The 2011 annual meeting of the American Academy of Dermatology (AAD) in New Orleans featured coverage of nanoparticles, tiny particles that received a huge amount of interest.

Zoe Draelos, MD, consulting professor in the department of dermatology at Duke University School of Medicine, presented "Nanotechnology: Rationale and Implications" during the AAD’s "Hot Topics" symposium.

While nanotechnology was first developed in ninth-century Mesopotamia for clay pot glitter, it today holds biomedical, optical, and electronic promise.

Nanoparticles are smaller than bacteria and overlap in size with viruses, smog, fumes, and smoke. "That is how you all got your nanoparticle dose today, walking to the convention center by breathing in smog and fumes. Combustion is the most important source of nanoparticles in the environment today," Draelos says.

Nanoparticles have interesting properties that change at the nanoscale in unexpected ways. "The material properties change in nanoparticles as the percentage of atoms at the surface increases in relation to the bulk of the material. This means that nanoparticle substances have a different magnetic potential and electrical conductivity," she says. "All of this is important to us in medicine."

This is because nanoparticles may revolutionize imaging of the body and potentially the skin. "Superparamagnetism is possible in magnetic materials. The ferromagnetic materials of particles smaller than 10 nm, something like a quantum dot, actually can change their magnetization direction with room temperature thermal energy," she says. "This means they are highly unstable, but have potential medical uses."

Nanoparticles can further be injected in the form of quantum dots, which can change their magnetism with room-temperature energy or very mild magnetic fields. Because the polarity of these nanoparticles can be changed at room temperature, it might be possible to image the skin in physician’s offices, she adds.

There are other types of nanoparticles. Nanoemulsions are nanoparticles dispersed in oil water emulsion. Polymeric nanoparticles are nanoparticles coated with polyester or nylon to form smooth sphere. Liposomes the size of 25 nm can fuse to the surface of cells and deliver targeted drug-delivery systems. Quantum dots of less than 10 nm are used for electrical purposes, such as personal computing and imaging.

According to Draelos, nanoparticles are here to stay in dermatology. While there were 54 nanoparticle products worldwide by 2005, there were 1,015 nanoparticle products on the market in 2009.

"The high surface area-to-volume ratio of these very, very small particles provides an increased driving force for diffusion," she says. "What does this mean? Nanoparticles offer unique opportunities for drug delivery in and through the skin. Their very small size makes them invisible."

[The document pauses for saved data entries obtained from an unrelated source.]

/-! ## The fault copy -/

/-- A number of two bytes found among others of two bytes. -/
theorem bytesAt_pairs {head : List Byte} {values : List Nat} {o i v : Nat} (rest : List Byte) (long : head.length = o)
    (here : values[i]? = some v) : bytesAt (head ++ ((values.flatMap (leBytes 2)) ++ rest)) (o + 2 * i) 2 = leBytes 2 v := by
  obtain ⟨inside, e⟩ := List.getElem?_eq_some_iff.1 here
  have split : values.flatMap (leBytes 2) =
      (values.take i).flatMap (leBytes 2) ++ (leBytes 2 v ++ (values.drop (i + 1)).flatMap (leBytes 2)) := by
    conv_lhs => rw [← List.take_append_drop i values, List.drop_eq_getElem_cons inside, e]
    rw [List.flatMap_append, List.flatMap_cons]
  have before : (head ++ (values.take i).flatMap (leBytes 2)).length = o + 2 * i := by
    have pairs (l : List Nat) : (l.flatMap (leBytes 2)).length = 2 * l.length := by
      induction l with
      | nil => rfl
      | cons a l ih => rw [List.flatMap_cons, List.length_append, ih, leBytes_length, List.length_cons]; omega
    rw [List.length_append, pairs, List.length_take, long, Nat.min_eq_left (by omega)]
  have whole : head ++ ((values.flatMap (leBytes 2)) ++ rest) = head ++ (values.take i).flatMap (leBytes 2) ++
      (leBytes 2 v ++ ((values.drop (i + 1)).flatMap (leBytes 2) ++ rest)) := by
    rw [split]
    simp only [List.append_assoc]
  rw [whole]
  exact bytesAt_part before (leBytes_length 2 v)

/-- Bytes within a part of a list. -/
theorem bytesAt_within {a b c : List Byte} {o j n : Nat} (long : a.length = o) (inside : j + n ≤ b.length) :
    bytesAt (a ++ (b ++ c)) (o + j) n = bytesAt b j n := by
  subst long
  refine List.map_congr_left fun i mem => ?_
  have lt : i < n := List.mem_range.1 mem
  rw [List.getD_eq_getElem?_getD, List.getD_eq_getElem?_getD, List.getElem?_append_right (by omega),
    List.getElem?_append_left (by omega)]
  congr 2
  omega

theorem bytesAt_bytesAt (bs : List Byte) {j n m : Nat} (inside : j + n ≤ m) : bytesAt (bytesAt bs 0 m) j n = bytesAt bs j n := by
  refine List.map_congr_left fun i mem => ?_
  have lt : i < n := List.mem_range.1 mem
  rw [List.getD_eq_getElem?_getD, getElem?_bytesAt bs 0 (by omega), Nat.zero_add]
  rfl

theorem bytesAt_beyond {bs : List Byte} {o : Nat} (beyond : bs.length ≤ o) (n : Nat) : bytesAt bs o n = leBytes n 0 := by
  rw [← zeroBytes_eq, zeroBytes, List.eq_replicate_iff]
  refine ⟨bytesAt_length bs o n, fun b mem => ?_⟩
  obtain ⟨i, -, rfl⟩ := List.mem_map.1 mem
  exact List.getD_eq_default _ _ (by omega)

/-- The fields of a fault copy ahead of its counters, and between its scores and its codes. -/
theorem faultCopy_eq (l : Link) : faultCopy l =
    layout [(2, activeStates l), (2, overflowMarks l)] ++ ((l.kinds.toList.map KindRecord.counter).flatMap (leBytes 2) ++
      (l.scores.toList.flatMap (leBytes 2) ++ (layout [(2, l.silence), (1, l.shopCodes.length), (3, 0)] ++
        (shopCodeBytes l.shopCodes ++ layout [(28, 0)])))) := by
  unfold faultCopy counterBytes
  rw [List.flatMap_map]
  generalize shopCodeBytes l.shopCodes = codes
  simp only [layout_cons, layout_nil]
  simp only [zeroBytes_eq, List.append_nil]
  simp only [List.append_assoc]

theorem pairs_length (values : List Nat) : (values.flatMap (leBytes 2)).length = 2 * values.length := by
  induction values with
  | nil => rfl
  | cons a values ih =>
    rw [List.flatMap_cons, List.length_append, ih, leBytes_length, List.length_cons]
    omega

theorem counters_length (l : Link) : ((l.kinds.toList.map KindRecord.counter).flatMap (leBytes 2)).length = 18 := by
  rw [pairs_length, List.length_map, Vector.length_toList]

theorem scores_length (l : Link) : (l.scores.toList.flatMap (leBytes 2)).length = 8 := by
  rw [pairs_length, Vector.length_toList]

theorem shopCodeBytes_length (codes : List ShopCode) : (shopCodeBytes codes).length = 32 := bytesAt_length _ _ _

/-- The bytes of a list of codes. -/
def codeBytes (codes : List ShopCode) : List Byte := codes.flatMap fun c => leBytes 2 c.code ++ leBytes 2 c.sum

theorem codeBytes_length (codes : List ShopCode) : (codeBytes codes).length = 4 * codes.length := by
  unfold codeBytes
  induction codes with
  | nil => rfl
  | cons c codes ih =>
    rw [List.flatMap_cons, List.length_append, ih, List.length_append, leBytes_length, leBytes_length, List.length_cons]
    omega

/-- A code of the list in its place. -/
theorem codeBytes_at {codes : List ShopCode} {i : Nat} {c : ShopCode} (here : codes[i]? = some c) :
    bytesAt (codeBytes codes) (4 * i) 2 = leBytes 2 c.code ∧ bytesAt (codeBytes codes) (4 * i + 2) 2 = leBytes 2 c.sum := by
  obtain ⟨inside, e⟩ := List.getElem?_eq_some_iff.1 here
  have before : (codeBytes (codes.take i)).length = 4 * i := by
    rw [codeBytes_length, List.length_take, Nat.min_eq_left (by omega)]
  have whole : codeBytes codes =
      codeBytes (codes.take i) ++ (leBytes 2 c.code ++ (leBytes 2 c.sum ++ codeBytes (codes.drop (i + 1)))) := by
    conv_lhs => rw [codeBytes, ← List.take_append_drop i codes, List.drop_eq_getElem_cons inside, e]
    rw [List.flatMap_append, List.flatMap_cons, List.append_assoc]
    rfl
  constructor
  · rw [whole]
    exact bytesAt_part before (leBytes_length 2 _)
  · rw [whole, ← List.append_assoc]
    exact bytesAt_part (by rw [List.length_append, before, leBytes_length]) (leBytes_length 2 _)

/-- The part of a fault copy that holds its codes. -/
theorem faultCopy_codes (l : Link) {j n : Nat} (inside : j + n ≤ 32) :
    bytesAt (faultCopy l) (36 + j) n = bytesAt (codeBytes l.shopCodes) j n := by
  have whole : faultCopy l = (layout [(2, activeStates l), (2, overflowMarks l)] ++
      ((l.kinds.toList.map KindRecord.counter).flatMap (leBytes 2) ++ (l.scores.toList.flatMap (leBytes 2) ++
        layout [(2, l.silence), (1, l.shopCodes.length), (3, 0)]))) ++ (shopCodeBytes l.shopCodes ++ layout [(28, 0)]) := by
    rw [faultCopy_eq]
    simp only [List.append_assoc]
  rw [whole, bytesAt_within (o := 36) ?_ (by rw [shopCodeBytes_length]; exact inside)]
  · exact bytesAt_bytesAt _ inside
  · rw [List.length_append, List.length_append, List.length_append, counters_length, scores_length, layout_length, layout_length]
    rfl

/-- A field ends within its layout. -/
theorem layout_fits {fields : List (Nat × Nat)} {i n v : Nat} (f : fields[i]? = some (n, v)) :
    ((fields.take i).map Prod.fst).sum + n ≤ (layout fields).length := by
  obtain ⟨inside, e⟩ := List.getElem?_eq_some_iff.1 f
  have whole : fields = fields.take i ++ ((n, v) :: fields.drop (i + 1)) := by
    conv_lhs => rw [← List.take_append_drop i fields, List.drop_eq_getElem_cons inside, e]
  have sum := congrArg (fun l : List (Nat × Nat) => (l.map Prod.fst).sum) whole
  rw [List.map_append, List.sum_append, List.map_cons, List.sum_cons] at sum
  rw [layout_length, sum]
  omega

/-- The part of a fault copy between its scores and its codes. -/
theorem faultCopy_between (l : Link) {o n v : Nat} (i : Nat)
    (f : ([(2, l.silence), (1, l.shopCodes.length), (3, 0)] : List (Nat × Nat))[i]? = some (n, v))
    (offset : 30 + ((([(2, l.silence), (1, l.shopCodes.length), (3, 0)] : List (Nat × Nat)).take i).map Prod.fst).sum = o) :
    bytesAt (faultCopy l) o n = leBytes n v := by
  have whole : faultCopy l = (layout [(2, activeStates l), (2, overflowMarks l)] ++
      ((l.kinds.toList.map KindRecord.counter).flatMap (leBytes 2) ++ l.scores.toList.flatMap (leBytes 2))) ++
        (layout [(2, l.silence), (1, l.shopCodes.length), (3, 0)] ++ (shopCodeBytes l.shopCodes ++ layout [(28, 0)])) := by
    rw [faultCopy_eq]
    simp only [List.append_assoc]
  have before : (layout [(2, activeStates l), (2, overflowMarks l)] ++
      ((l.kinds.toList.map KindRecord.counter).flatMap (leBytes 2) ++ l.scores.toList.flatMap (leBytes 2))).length = 30 := by
    rw [List.length_append, List.length_append, counters_length, scores_length, layout_length]
    rfl
  have fits : (((([(2, l.silence), (1, l.shopCodes.length), (3, 0)] : List (Nat × Nat)).take i).map Prod.fst).sum) + n ≤
      (layout [(2, l.silence), (1, l.shopCodes.length), (3, 0)]).length := layout_fits f
  subst offset
  rw [whole, bytesAt_within before fits]
  exact bytesAt_layout i f rfl

theorem faultCopy_last (l : Link) : bytesAt (faultCopy l) 68 28 = leBytes 28 0 := by
  have whole : faultCopy l = (layout [(2, activeStates l), (2, overflowMarks l)] ++
      ((l.kinds.toList.map KindRecord.counter).flatMap (leBytes 2) ++ (l.scores.toList.flatMap (leBytes 2) ++
        (layout [(2, l.silence), (1, l.shopCodes.length), (3, 0)] ++ shopCodeBytes l.shopCodes)))) ++ (leBytes 28 0 ++ []) := by
    rw [faultCopy_eq]
    simp only [List.append_assoc]
    rfl
  rw [whole]
  refine bytesAt_part ?_ (leBytes_length 28 0)
  simp only [List.length_append, counters_length, scores_length, shopCodeBytes_length, layout_length]
  rfl

/-! ## The device summary -/

/-- The fields of the device summary. -/
def deviceFields (s : State) : List (Nat × Nat) :=
  [(4, s.settings.period), (1, s.settings.tailRoom), (1, if s.settings.drive = .pushPull then 1 else 0),
    (1, if s.settings.polarity = .activeHigh then 1 else 0), (1, if s.settings.source = .block then 1 else 0), (1, s.deviceFlags),
    (1, 0), (2, s.device.unknownBranchCount), (1, s.recordsInUse), (1, 0), (2, s.dueLength), (2, s.dueList.urgent.length),
    (1, s.sendOrder.length), (1, s.queue.length), (1, noticeCount s.queue), (1, s.validProfiles), (2, s.enrolledSlots.length),
    (2, s.quarantinedLinks), (2, s.walkPosition.val), (36, 0)]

Nanoparticles are four to seven times smaller than a wavelength of light, which renders them invisible. Furthermore, you can take nanoparticle-size pigments that absorb visible light at one wavelength and emit it at another wavelength, producing unusual colors on the face, she says. For example, for wrinkle camouflaging purposes nanoparticles may be the future of color cosmetics.

The most abundant and most conclusive area for dermatologists is in sunscreens. Nanoparticles ZnO and TiO2 are very effective inorganic sunscreens to reflect UV radiation. But a downside is they appear white when placed on the skin surface in large particle size, larger particle size yields higher SPF.